Supreme Court of the United States

Decided October 28, 1968

393 U.S. 80

George Kaufmann for petitioner.

PER CURIAM.

Petitioner was convicted of shooting with intent to kill or wound and was sentenced to 10 years in prison. Over petitioner‘s objection that it was obtained in violation of § 605 of the Federal Communications Act, 48 Stat. 1103, 47 U. S. C. § 605, the prosecution introduced in evidence a telegram allegedly sent by petitioner to an accomplice. The Supreme Court of Alaska affirmed, holding that it did not need to decide whether § 605 had actually been violated since the evidence was in any event admissible in state trials under

Schwartz v. Texas, 344 U. S. 199.

In

Lee v. Florida, 392 U. S. 378, we overruled
Schwartz v. Texas
and held that evidence violative of § 605 is not admissible in state criminal trials. The decision of the Alaska Supreme Court cannot stand, therefore, if
Lee
is to be applied retroactively. We hold, however, that the exclusionary rule of
Lee
is to be given prospective application, and, accordingly, we affirm.

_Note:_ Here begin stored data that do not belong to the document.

-- ==== Sys2Proof/Laws/Maps.lean ====
section
/-! SUPPORT. Sparse maps: what a read after a write gives, and that every operation keeps the canonical form. -/

namespace Sys2Proof.Machine

variable {α : Type}

/-! ### Reading after a change -/

@[simp] theorem spFind_nil (k : Nat) : spFind ([] : List (Nat × α)) k = none := rfl

theorem spFind_cons (k' k : Nat) (v : α) (t : List (Nat × α)) :
    spFind ((k', v) :: t) k = if k' = k then some v else spFind t k := rfl

theorem spFind_spDel (l : List (Nat × α)) (k j : Nat) : spFind (spDel l k) j = if j = k then none else spFind l j := by
  induction l with
  | nil => simp [spDel]
  | cons e t ih =>
    obtain ⟨a, b⟩ := e
    simp only [spDel, spFind_cons]
    by_cases h : a = k
    · subst h; simp only [if_pos, ih]; by_cases hj : j = a
      · simp [hj]
      · simp [hj, Ne.symm hj]
    · simp only [if_neg h, spFind_cons, ih]
      by_cases hj : a = j
      · subst hj; simp [h]
      · simp [hj]

theorem spFind_spIns (l : List (Nat × α)) (k j : Nat) (v : α) (h : spFind l k = none) :
    spFind (spIns l k v) j = if j = k then some v else spFind l j := by
  induction l with
  | nil => simp only [spIns, spFind_cons, spFind_nil, eq_comm]
  | cons e t ih =>
    obtain ⟨a, b⟩ := e
    rw [spFind_cons] at h
    have ha : a ≠ k := by intro e; simp [e] at h
    simp only [ha, if_false] at h
    by_cases hk : k < a
    · simp only [spIns, if_pos hk, spFind_cons, eq_comm]
    · simp only [spIns, if_neg hk, spFind_cons, ih h]
      by_cases hj : a = j
      · subst hj; simp [ha]
      · simp [hj]

theorem spFind_spPut (l : List (Nat × α)) (k j : Nat) (v : α) :
    spFind (spPut l k v) j = if j = k then some v else spFind l j := by
  rw [spPut, spFind_spIns _ _ _ _ (by simp [spFind_spDel]), spFind_spDel]
  by_cases h : j = k <;> simp [h]

theorem spFind_spSet [DecidableEq α] (d : α) (l : List (Nat × α)) (k j : Nat) (v : α) :
    (spFind (spSet d l k v) j).getD d = if j = k then v else (spFind l j).getD d := by
  unfold spSet
  by_cases hv : v = d
  · rw [if_pos hv, spFind_spDel]; by_cases h : j = k <;> simp [h, hv]
  · rw [if_neg hv, spFind_spPut]; by_cases h : j = k <;> simp [h]

/-- A write at one key leaves what every other key reads, whatever that key's default is. -/
theorem spFind_spSet_ne [DecidableEq α] (d : α) (l : List (Nat × α)) {k j : Nat} (v : α) (h : j ≠ k) :
    spFind (spSet d l k v) j = spFind l j := by
  unfold spSet
  by_cases hv : v = d
  · rw [if_pos hv, spFind_spDel, if_neg h]
  · rw [if_neg hv, spFind_spPut, if_neg h]

/-- A filter on keys removes exactly the keys it does not admit. -/
theorem spFind_filter (f : Nat → Bool) (l : List (Nat × α)) (j : Nat) :
    spFind (l.filter fun e => f e.1) j = if f j then spFind l j else none := by
  induction l with
  | nil => simp
  | cons e t ih =>
    obtain ⟨a, b⟩ := e
    rw [List.filter_cons]
    by_cases ha : f a = true
    · simp only [ha, if_true, spFind_cons, ih]
      by_cases hj : a = j
      · subst hj; simp [ha]
      · simp [hj]
    · simp only [ha, spFind_cons]
      by_cases hj : a = j
      · subst hj; simp [ha, ih]
      · simp [hj, ih]

/-! ### The canonical form -/

theorem spSortedFrom_mono {l : List (Nat × α)} {a b : Nat} (hab : a ≤ b) (h : spSortedFrom (some b) l = true) :
    spSortedFrom (some a) l = true := by
  cases l with
  | nil => rfl
  | cons e t =>
    obtain ⟨k, v⟩ := e
    simp only [spSortedFrom, Bool.and_eq_true, decide_eq_true_eq] at h ⊢
    exact ⟨by omega, h.2⟩

theorem spSortedFrom_none {l : List (Nat × α)} {a : Nat} (h : spSortedFrom (some a) l = true) :
    spSortedFrom none l = true := by
  cases l with
  | nil => rfl
  | cons e t =>
    obtain ⟨k, v⟩ := e
    simp only [spSortedFrom, Bool.and_eq_true] at h ⊢
    exact h.2

theorem spSortedFrom_tail {o : Option Nat} {k : Nat} {v : α} {t : List (Nat × α)} (h : spSortedFrom o ((k, v) :: t) = true) :
    spSortedFrom (some k) t = true := by
  cases o with
  | none => exact h
  | some b => simp only [spSortedFrom, Bool.and_eq_true] at h; exact h.2

/-- Any filter keeps rising keys. -/
theorem spSortedFrom_filter (f : Nat × α → Bool) : ∀ (o : Option Nat) (l : List (Nat × α)), spSortedFrom o l = true →
    spSortedFrom o (l.filter f) = true
  | _, [], _ => rfl
  | o, (k, v) :: t, h => by
    have ht := spSortedFrom_tail h
    rw [List.filter_cons]
    split
    · cases o with
      | none => exact spSortedFrom_filter f (some k) t ht
      | some b =>
        simp only [spSortedFrom, Bool.and_eq_true, decide_eq_true_eq] at h ⊢
        exact ⟨h.1, spSortedFrom_filter f (some k) t ht⟩
    · cases o with
      | none => exact spSortedFrom_none (spSortedFrom_filter f (some k) t ht)
      | some b =>
        simp only [spSortedFrom, Bool.and_eq_true, decide_eq_true_eq] at h
        exact spSortedFrom_mono (by omega) (spSortedFrom_filter f (some k) t ht)

theorem spDel_eq_filter (l : List (Nat × α)) (k : Nat) : spDel l k = l.filter fun e => e.1 ≠ k := by
  induction l with
  | nil => rfl
  | cons e t ih =>
    obtain ⟨a, b⟩ := e
    simp only [spDel, List.filter_cons, ih]
    by_cases h : a = k <;> simp [h]

theorem spSortedFrom_spIns : ∀ (o : Option Nat) (l : List (Nat × α)) (k : Nat) (v : α), spSortedFrom o l = true →
    (∀ b, o = some b → b < k) → (∀ e ∈ l, e.1 ≠ k) → spSortedFrom o (spIns l k v) = true
  | o, [], k, v, _, ho, _ => by
    cases o with
    | none => rfl
    | some b => simp [spIns, spSortedFrom, ho b rfl]
  | o, (a, b) :: t, k, v, h, ho, hk => by
    have ht := spSortedFrom_tail h
    have hak : a ≠ k := hk (a, b) (by simp)
    by_cases hlt : k < a
    · rw [spIns, if_pos hlt]
      cases o with
      | none => simp [spSortedFrom, hlt, ht]
      | some c => simp [spSortedFrom, hlt, ht, ho c rfl]
    · rw [spIns, if_neg hlt]
      have hr := spSortedFrom_spIns (some a) t k v ht (by intro b hb; cases hb; omega) (fun e he => hk e (by simp [he]))
      cases o with
      | none => simp [spSortedFrom, hr]
      | some c =>
        simp only [spSortedFrom, Bool.and_eq_true, decide_eq_true_eq] at h ⊢
        exact ⟨h.1, hr⟩

theorem mem_spIns {l : List (Nat × α)} {k : Nat} {v : α} {e : Nat × α} (h : e ∈ spIns l k v) : e = (k, v) ∨ e ∈ l := by
  induction l with
  | nil => simpa [spIns] using h
  | cons x t ih =>
    obtain ⟨a, b⟩ := x
    simp only [spIns] at h
    split at h
    · simpa using h
    · rcases List.mem_cons.1 h with h | h
      · simp [h]
      · rcases ih h with h | h <;> simp [h]

theorem spSorted_spDel {l : List (Nat × α)} (k : Nat) (h : spSorted l = true) : spSorted (spDel l k) = true := by
  rw [spDel_eq_filter]; exact spSortedFrom_filter _ _ _ h

theorem spSorted_spPut {l : List (Nat × α)} (k : Nat) (v : α) (h : spSorted l = true) : spSorted (spPut l k v) = true := by
  refine spSortedFrom_spIns _ _ _ _ (spSorted_spDel k h) (by simp) ?_
  intro e he
  rw [spDel_eq_filter] at he
  simpa using (List.mem_filter.1 he).2

theorem spSorted_filter (f : Nat × α → Bool) {l : List (Nat × α)} (h : spSorted l = true) : spSorted (l.filter f) = true :=
  spSortedFrom_filter f _ _ h

/-- A map is canonical when its keys rise and no entry reads as an unlisted key does; a write keeps that. -/
theorem spSet_canonical [DecidableEq α] (d : Nat → α) {l : List (Nat × α)} (k : Nat) (v : α)
    (hs : spSorted l = true) (hd : ∀ e ∈ l, e.2 ≠ d e.1) :
    spSorted (spSet (d k) l k v) = true ∧ ∀ e ∈ spSet (d k) l k v, e.2 ≠ d e.1 := by
  unfold spSet
  have hdel : ∀ e ∈ spDel l k, e ∈ l := by
    intro e he; rw [spDel_eq_filter] at he; exact (List.mem_filter.1 he).1
  split
  · exact ⟨spSorted_spDel k hs, fun e he => hd e (hdel e he)⟩
  · rename_i hv
    refine ⟨spSorted_spPut k v hs, fun e he => ?_⟩
    rcases mem_spIns he with h | h
    · subst h; exact hv
    · exact hd e (hdel e h)

end Sys2Proof.Machine
end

Prospective application of

Lee is supported by all of the considerations outlined in
Stovall v. Denno, 388 U. S. 293, 297
.1 The purpose of
Lee
was in no sense to “enhance the reliability of the fact-finding process at trial.”
Johnson v. New Jersey, 384 U. S. 719, 729
. Like
Mapp v. Ohio, 367 U. S. 643
,
Lee
was designed to enforce the federal law.2
Linkletter v. Walker, 381 U. S. 618, 639
. And evidence seized in violation of the federal statute is no less relevant and reliable than that seized in violation of the Fourth Amendment to the Constitution. Moreover, the States have justifiably relied upon the explicit holding of
Schwartz
that such evidence was admissible.

Retroactive application of

Lee would overturn every state conviction obtained in good-faith reliance on
Schwartz
. Since this result is not required by the principle upon which
Lee
was decided, or necessary to accomplish its purpose, we hold that the exclusionary rule is to be applied only to trials in which the evidence is sought to be introduced after the date of our decision in
Lee
.

The petition for a writ of certiorari is granted, and the judgment of the Supreme Court of Alaska is affirmed.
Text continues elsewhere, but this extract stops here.